Eh bien nous ne vous demandons pas autre chose que cet asile pour la nuit, dîmes-nous toutes les quatre à la fois, un peu de pain bis et de fromage de vos chèvres que nous avons vu en haut de votre escalier, nous suffit; quant au vin, nous sommes d'un pays où il n'y en a pas, nous n'en demandons pas. Aglaé et ses sœurs commencèrent à défaire leur petit paquet de nuit sur les deux lits de la grande alcôve. La paysanne était toute rouge de honte de ne pouvoir nous offrir que ce qu'elle avait à la maison; nous fûmes obligées de la contenter en paraissant très-contentes nous-mêmes.

Nous sortîmes de la chambre pendant qu'elle faisait les lits, le mari nous servit sur une nappe bien blanche son pain bis, bien frais, de froment, un morceau de fromage de gruyère tout ruisselant de pleurs et des grappes de raisin noir et blanc qui n'avaient pas encore perdu leur fleur; pendant que nous soupions ainsi, la mère redescendit, et nous causâmes ensemble pendant qu'elle donnait des soins à son gras nourrisson, et que le père balançait les deux petites filles sur chacun de ses genoux avec un mouvement d'escarpolette.

—Quel est, lui demandai-je avec curiosité, le nom de ce gros village à l'église neuve, qui s'étend là-bas, du côté du soleil couchant, dans la plaine, et qui semble regarder un beau château blanc avec une balustrade au-dessus?

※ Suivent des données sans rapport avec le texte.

-- ==== Sys2Proof/Certificates/Slice0/Obligations.lean ====
section
/-! DEFINITION. The statements for the provers: what the block does, command by command and as a whole. -/
open Sys2Proof Sys2Proof.Machine

/-- O1. A step takes the command at the front of the queue and runs exec on the rest. (spec/opcode_table.json, 01_architecture) For every command c,
every queue rest and every state s: step of s with the queue c :: rest is exec of c on s with the queue rest. The queue is the model's own form of the
commands that wait; commands come from one sender (log entry 1). -/
def Obligations.StepRunsTheFrontCommand : Prop :=
  ∀ (c : Instr) (rest : List Instr) (s : State), step { s with pending := c :: rest } = exec c { s with pending := rest }

/-- O2. Every step removes exactly the command at the front of the queue and leaves the rest in order. (01_architecture, 98_reader) Whatever the state
and the command, the queue after a step is the queue before it without its first command; no command's meaning adds, drops or reorders a waiting
command. This is the model's queue (log entry 1). -/
def Obligations.StepServesTheQueueInOrder : Prop := ∀ s t : State, step s = .next t → t.pending = s.pending.tail

/-- O3. No state and no command stop the block: every step answers a next state. (spec/opcode_table.json) For every state there is a state that step
answers as the next one. The spec gives every command an effect, so none ends in a fault or a refusal. -/
def Obligations.EveryStepAnswersANextState : Prop := ∀ s : State, ∃ t : State, step s = .next t

/-- O4. On an empty queue the counter advances by one increment plus its correction. (17_trusted_time (R406, R417)) With no command waiting, the
counter running and no THERMTRIP latch, a step is one cycle of the time clock: the state after it is that of timeTick but for the nine counters of
corrected errors, which never fall, and the draw of their free increments. With the keeper holding the time it is one tick of the keeper; with the
latch set, only time passes. A tick on an empty queue and the free increments are the model's choices (DESIGN CHOICE, log entries 2 and 78). -/
def Obligations.IdleStepIsOneTick : Prop :=
  ∀ s : State, s.pending = [] →
    (s.tim.onKeeper = true → step s = .next s.keeperTick) ∧
    (s.tim.onKeeper = false → s.pwr.tripLatch = false → ∃ t, step s = .next t ∧ t = { s.timeTick with regs := t.regs, free := t.free } ∧
      (∀ f i, (f ∉ upsetCounters ∨ i ≠ 0) → t.getF f i = s.timeTick.getF f i) ∧
      (s.regsOk → ∀ f ∈ upsetCounters, s.timeTick.getF f 0 ≤ t.getF f 0)) ∧
    (s.tim.onKeeper = false → s.pwr.tripLatch = true → step s = .next { s with now := s.now + 4 })

/-- O5. The state after reset meets the invariant that every step keeps. (22_power_clocks_resets, 17_trusted_time (R405)) In the state after reset the
register file is in canonical form with every field within its width, the counter and the keeper hold a legal time, no command waits, nothing has been
sent and no job is fetched. -/
def Obligations.ResetMeetsTheInvariant : Prop :=
  State.reset.Inv ∧ State.reset.pending = [] ∧ State.reset.sent = [] ∧ State.reset.jobs = []

/-- O6. Every step keeps registers canonical and within their widths, and both clocks at a legal time. (00_scope (R6), 17_trusted_time (R405)) For
every state that meets the invariant, and every command or tick: if step answers a next state, it meets the invariant too. The invariant: the register
file lists each field instance at most once, in rising order, only where it differs from its reset value, every value fits its field; the counter and
the keeper hold SECONDS below 2^48, NANOSECONDS below 10^9 and a 32-bit SUBNS. -/
def Obligations.StepKeepsTheInvariant : Prop := ∀ s t : State, s.Inv → step s = .next t → t.Inv

/-- O7. Every block's _ID reads its vector, revision 0x01 and part 0x4816; GLB_ID stays readable in END_OF_LIFE. (R524) In every state outside
END_OF_LIFE in which the identity fields hold their reset values (no write reaches them), the _ID register of block n reads n in [31:24], 0x01 in
[23:16] and 0x4816 in [15:0], for the 22 blocks: 0x0001_4816 for GLB and 0x0E01_4816 for SEAL. In END_OF_LIFE GLB_ID still reads so, LCO_STATE reads
its STATE, and every other register reads 0 (the last: chapter 03). -/
def Obligations.BlockIdentities : Prop :=
  ∀ (s : State) (n : Nat), n < 22 → (∀ f ∈ Reg.BLK_ID.fields, s.getF f n = f.reset n) →
    (s.getF .LCO_STATE_STATE 0 ≠ 0xF ∨ n = 0 → s.regValue .BLK_ID n = n * 2 ^ 24 + 0x014816) ∧
    (s.getF .LCO_STATE_STATE 0 ≠ 0xF → n = 0 → s.regValue .BLK_ID n = 0x00014816) ∧
    (s.getF .LCO_STATE_STATE 0 ≠ 0xF → n = 14 → s.regValue .BLK_ID n = 0x0E014816) ∧
    (s.getF .LCO_STATE_STATE 0 = 0xF → ∀ (r : Reg) (i : Nat), r ≠ .LCO_STATE → ¬(r = .BLK_ID ∧ i = 0) → s.regValue r i = 0)
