-- ==== Sys2Proof/Laws/Errors.lean ====
section
/-! SUPPORT. What a register reads after each shared update, and the laws of raising a block error. -/
namespace Sys2Proof.Machine

open Sys2Proof

theorem State.getF_lt_of {s : State} (h : s.regsOk) (f : Fld) (i n : Nat) (hn : 2 ^ f.width = n := by rfl) : s.getF f i < n := hn ▸ State.getF_lt h f i

theorem min_width_mod (a w : Nat) : min a (2 ^ w - 1) % 2 ^ w = min a (2 ^ w - 1) := by
  apply Nat.mod_eq_of_lt; have : 0 < 2 ^ w := by positivity
  omega

@[simp] theorem State.count_getF (s : State) (f g : Fld) (i j n : Nat) :
    (s.count f i n).getF g j = if g = f ∧ j = i then s.plus f i n else s.getF g j := by
  unfold State.count State.plus; rw [State.getF_setF, min_width_mod]

@[simp] theorem State.setFlag_getF (s : State) (f g : Fld) (i j : Nat) (b : Bool) :
    (s.setFlag f i b).getF g j = if g = f ∧ j = i then b2n b % 2 ^ f.width else s.getF g j := State.getF_setF s f g i j _

@[simp] theorem State.setFlag_flag (s : State) (f g : Fld) (i j : Nat) (b : Bool) :
    (s.setFlag f i b).flag g j = if g = f ∧ j = i then b2n b % 2 ^ f.width != 0 else s.flag g j := State.flag_setF s f g i j _

theorem State.flag_eq_true {s : State} {f : Fld} {i : Nat} : (s.flag f i = true) = (s.getF f i ≠ 0) := by simp [State.flag]

theorem State.flag_eq_false {s : State} {f : Fld} {i : Nat} : (s.flag f i = false) = (s.getF f i = 0) := by simp [State.flag]

theorem setBits_one (x c : Nat) : setBits x c c 1 = x ||| 2 ^ c := by
  have hb : bits x c c = x / 2 ^ c % 2 := by simp [bits]
  obtain ⟨q, l, hl, hx⟩ : ∃ q l, l < 2 ^ c ∧ x = 2 ^ c * q + l := ⟨x / 2 ^ c, x % 2 ^ c, Nat.mod_lt _ (by positivity), (Nat.div_add_mod x _).symm⟩
  have hq : x / 2 ^ c = q := by rw [hx, Nat.mul_add_div (by positivity), Nat.div_eq_of_lt hl, Nat.add_zero]
  have e : setBits x c c 1 = 2 ^ c * (q - q % 2 + 1) + l := by
    unfold setBits; rw [hb, hq]; simp only [Nat.add_sub_cancel_left, pow_one, Nat.one_mod, one_mul]
    have h1 : q % 2 * 2 ^ c ≤ 2 ^ c * q := by rw [Nat.mul_comm]; exact Nat.mul_le_mul_left _ (Nat.mod_le _ _)
    have h2 : 2 ^ c * (q - q % 2 + 1) = 2 ^ c * q - q % 2 * 2 ^ c + 2 ^ c := by
      rw [Nat.mul_add, Nat.mul_sub, Nat.mul_comm (2 ^ c) (q % 2), mul_one]
    rw [h2, hx]; omega
  rw [e]; apply Nat.eq_of_testBit_eq; intro j
  rw [Nat.testBit_or, Nat.testBit_two_pow, hx, Nat.testBit_two_pow_mul_add _ hl, Nat.testBit_two_pow_mul_add _ hl]
  by_cases hj : j < c
  · simp [hj, show ¬ c = j by omega]
  · simp only [hj, if_false]
    obtain ⟨k, rfl⟩ : ∃ k, j = c + k := ⟨j - c, by omega⟩
    simp only [Nat.add_sub_cancel_left]
    cases k with
    | zero => simp; omega
    | succ k =>
      rw [Nat.testBit_succ, Nat.testBit_succ]
      have : (q - q % 2 + 1) / 2 = q / 2 := by omega
      simp [this]

theorem setBits_one_lt {x c : Nat} (w : Nat) (h : x < 2 ^ w) (hc : c < w) : setBits x c c 1 < 2 ^ w := by
  rw [setBits_one]; exact Nat.or_lt_two_pow h (Nat.pow_lt_pow_right (by norm_num) hc)

theorem bit_setBits_one (x c n : Nat) : bit (setBits x c c 1) n = (decide (n = c) || bit x n) := by
  rw [setBits_one]; unfold bit; rw [Nat.testBit_or, Nat.testBit_two_pow]
  by_cases h : c = n
  · subst h; simp
  · simp [h, Ne.symm h]

theorem bit_zero_of_lt (x n : Nat) (h : x < 2 ^ n) : bit x n = false := Nat.testBit_lt_two_pow h

/-- A vector sent touches the PBA, the messages and the held vectors alone. -/

theorem State.sendVector_frame (s : State) (v : Nat) :
    (s.sendVector v) = { s with regs := (s.sendVector v).regs, sent := (s.sendVector v).sent, pci := { s.pci with heldVectors := (s.sendVector v).pci.heldVectors } } := by
  unfold State.sendVector; split
  · rfl
  · split <;> rfl

theorem State.sendVector_getF (s : State) (v : Nat) (g : Fld) (j : Nat) (hg : g ≠ .MSIX_PBA_BITS) : (s.sendVector v).getF g j = s.getF g j := by
  unfold State.sendVector; split
  · unfold State.setPba; simp [hg]
  · split <;> rfl

theorem State.raiseErr_frame (s : State) (b c u y : Nat) :
    (s.raiseErr b c u y) = { s with regs := (s.raiseErr b c u y).regs, sent := (s.raiseErr b c u y).sent, pci := { s.pci with heldVectors := (s.raiseErr b c u y).pci.heldVectors } } := by
  unfold State.raiseErr; dsimp only; split
  · split
    · unfold State.blockVector; rw [State.sendVector_frame]; rfl
    · rfl
  · rfl

theorem State.raiseErr_getF (s : State) (b c u y : Nat) (g : Fld) (j : Nat)
    (hg : g ∉ [Fld.MSIX_PBA_BITS, .BLK_ERR_COUNT_COUNT, .BLK_ERR_FIRST_CAUSE, .BLK_ERR_FIRST_UNIT, .BLK_ERR_FIRST_SYNDROME, .BLK_ERR_STATUS_CAUSE, .BLK_ERR_MERGED_COUNT]) :
    (s.raiseErr b c u y).getF g j = s.getF g j := by
  simp only [List.mem_cons, not_or, List.not_mem_nil] at hg
  obtain ⟨h1, h2, h3, h4, h5, h6, h7, -⟩ := hg
  unfold State.raiseErr State.setCause; dsimp only; split
  · split
    · unfold State.blockVector; rw [State.sendVector_getF _ _ _ _ h1]; simp [*]
    · simp [*]
  · simp [*]

theorem State.raiseErr_getF_other (s : State) (b c u y : Nat) (g : Fld) (j : Nat) (hj : j ≠ b) (hg : g ≠ .MSIX_PBA_BITS) : (s.raiseErr b c u y).getF g j = s.getF g j := by
  unfold State.raiseErr State.setCause; dsimp only; split
  · split
    · unfold State.blockVector; rw [State.sendVector_getF _ _ _ _ hg]; simp [*]
    · simp [*]
  · simp [*]

theorem State.raiseErr_cause (s : State) (b c u y : Nat) :
    (s.raiseErr b c u y).getF .BLK_ERR_STATUS_CAUSE b = setBits (s.getF .BLK_ERR_STATUS_CAUSE b) c c 1 % 2 ^ 32 := by
  unfold State.raiseErr State.setCause; dsimp only; split
  · split
    · unfold State.blockVector; rw [State.sendVector_getF _ _ _ _ (by decide)]; simp
    · simp
  · simp

theorem State.raiseErr_raised (s : State) (b c u y : Nat) (hc : c < 32) (hs : s.regsOk) : Raised s (s.raiseErr b c u y) b c := by
  refine ⟨?_, ?_, ?_⟩
  · rw [State.raiseErr_cause, Nat.mod_eq_of_lt (setBits_one_lt 32 (State.getF_lt_of hs _ _ _) hc), bit_setBits_one]; simp
  · unfold State.raiseErr State.setCause; dsimp only; split
    · split
      · unfold State.blockVector; rw [State.sendVector_getF _ _ _ _ (by decide)]; simp
      · simp
    · simp
  · intro h0
    unfold State.raiseErr State.setCause; dsimp only; rw [if_pos h0]
    split
    · unfold State.blockVector; rw [State.sendVector_getF _ _ _ _ (by decide)]; simp; omega
    · simp; omega

@[simp] theorem State.raiseErr_pending (s : State) (b c u y : Nat) : (s.raiseErr b c u y).pending = s.pending := by rw [raiseErr_frame]

@[simp] theorem State.raiseErr_now (s : State) (b c u y : Nat) : (s.raiseErr b c u y).now = s.now := by rw [raiseErr_frame]

@[simp] theorem State.raiseErr_jobs (s : State) (b c u y : Nat) : (s.raiseErr b c u y).jobs = s.jobs := by rw [raiseErr_frame]

@[simp] theorem State.raiseErr_tim (s : State) (b c u y : Nat) : (s.raiseErr b c u y).tim = s.tim := by rw [raiseErr_frame]

@[simp] theorem State.raiseErr_ent (s : State) (b c u y : Nat) : (s.raiseErr b c u y).ent = s.ent := by rw [raiseErr_frame]

@[simp] theorem State.raiseErr_lmc (s : State) (b c u y : Nat) : (s.raiseErr b c u y).lmc = s.lmc := by rw [raiseErr_frame]

@[simp] theorem State.raiseErr_dma (s : State) (b c u y : Nat) : (s.raiseErr b c u y).dma = s.dma := by rw [raiseErr_frame]

@[simp] theorem State.raiseErr_tmp (s : State) (b c u y : Nat) : (s.raiseErr b c u y).tmp = s.tmp := by rw [raiseErr_frame]

@[simp] theorem State.raiseErr_kv (s : State) (b c u y : Nat) : (s.raiseErr b c u y).kv = s.kv := by rw [raiseErr_frame]

@[simp] theorem State.raiseErr_lco (s : State) (b c u y : Nat) : (s.raiseErr b c u y).lco = s.lco := by rw [raiseErr_frame]

@[simp] theorem State.raiseErr_seq (s : State) (b c u y : Nat) : (s.raiseErr b c u y).seq = s.seq := by rw [raiseErr_frame]

@[simp] theorem State.raiseErr_pwr (s : State) (b c u y : Nat) : (s.raiseErr b c u y).pwr = s.pwr := by rw [raiseErr_frame]

@[simp] theorem State.raiseErr_mar (s : State) (b c u y : Nat) : (s.raiseErr b c u y).mar = s.mar := by rw [raiseErr_frame]

@[simp] theorem State.raiseErr_hsh (s : State) (b c u y : Nat) : (s.raiseErr b c u y).hsh = s.hsh := by rw [raiseErr_frame]

@[simp] theorem State.raiseErr_qre (s : State) (b c u y : Nat) : (s.raiseErr b c u y).qre = s.qre := by rw [raiseErr_frame]

@[simp] theorem State.raiseErr_store (s : State) (b c u y : Nat) : (s.raiseErr b c u y).store = s.store := by rw [raiseErr_frame]

@[simp] theorem State.raiseErr_queues (s : State) (b c u y : Nat) : (s.raiseErr b c u y).queues = s.queues := by rw [raiseErr_frame]

@[simp] theorem State.raiseErr_free (s : State) (b c u y : Nat) : (s.raiseErr b c u y).free = s.free := by rw [raiseErr_frame]


/-- At its engine, a job's command runs its effect. -/

theorem State.onJob_at {s : State} {q i op : Nat} {j : Job} (h : s.AtEngine q i op j) (f : Job → State → State) : s.onJob q i op f = .next (f j s) := by
  obtain ⟨h1, h2, h3, h4, h5, h6⟩ := h
  simp [State.onJob, h1, h2, h3, h4, h5, h6]

/-- The job at an entry says which entry it is. -/

theorem State.AtEngine.entry {s : State} {q i op : Nat} {j : Job} (h : s.AtEngine q i op j) : j.q = q ∧ j.idx = i := by
  simpa using List.find?_some h.1

/-- A draw that can be made gives the next random bytes. -/

theorem State.jobDraw_can {s : State} {j : Job} {n : Nat} (h : s.CanDraw j n) : s.jobDraw j n = .ok (s.nextRandom n, s.afterDraw j n) := by
  have h : s.drbgOk j.drbg (callsFor n) = true := h
  unfold State.jobDraw; rw [if_pos h]; rfl

end Sys2Proof.Machine
end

—Ce village, dit-il en regardant, est celui où je suis né, on l'appelle Prissé; le château en face est celui de Monceau; il appartient à M. de Lamartine, fort aimé dans le pays parce que, bien qu'il ait un beau château pour demeure, il a, dit-on, le cœur d'un paysan. Aussi toutes les fois que nous le voyons passer sur la grande route dans une mauvaise voiture, lui qui avait autrefois de si beaux chevaux, il faut voir comme tous les bonnets se lèvent, on dirait qu'il est le parent de tout le monde. Tenez, voyez, continua-t-il, il paraît qu'il est à Monceau pour faire ses vendanges, car les fenêtres sont ouvertes sur sa terrasse et l'on aperçoit d'ici la rangée de tonneaux le long de ses pressoirs.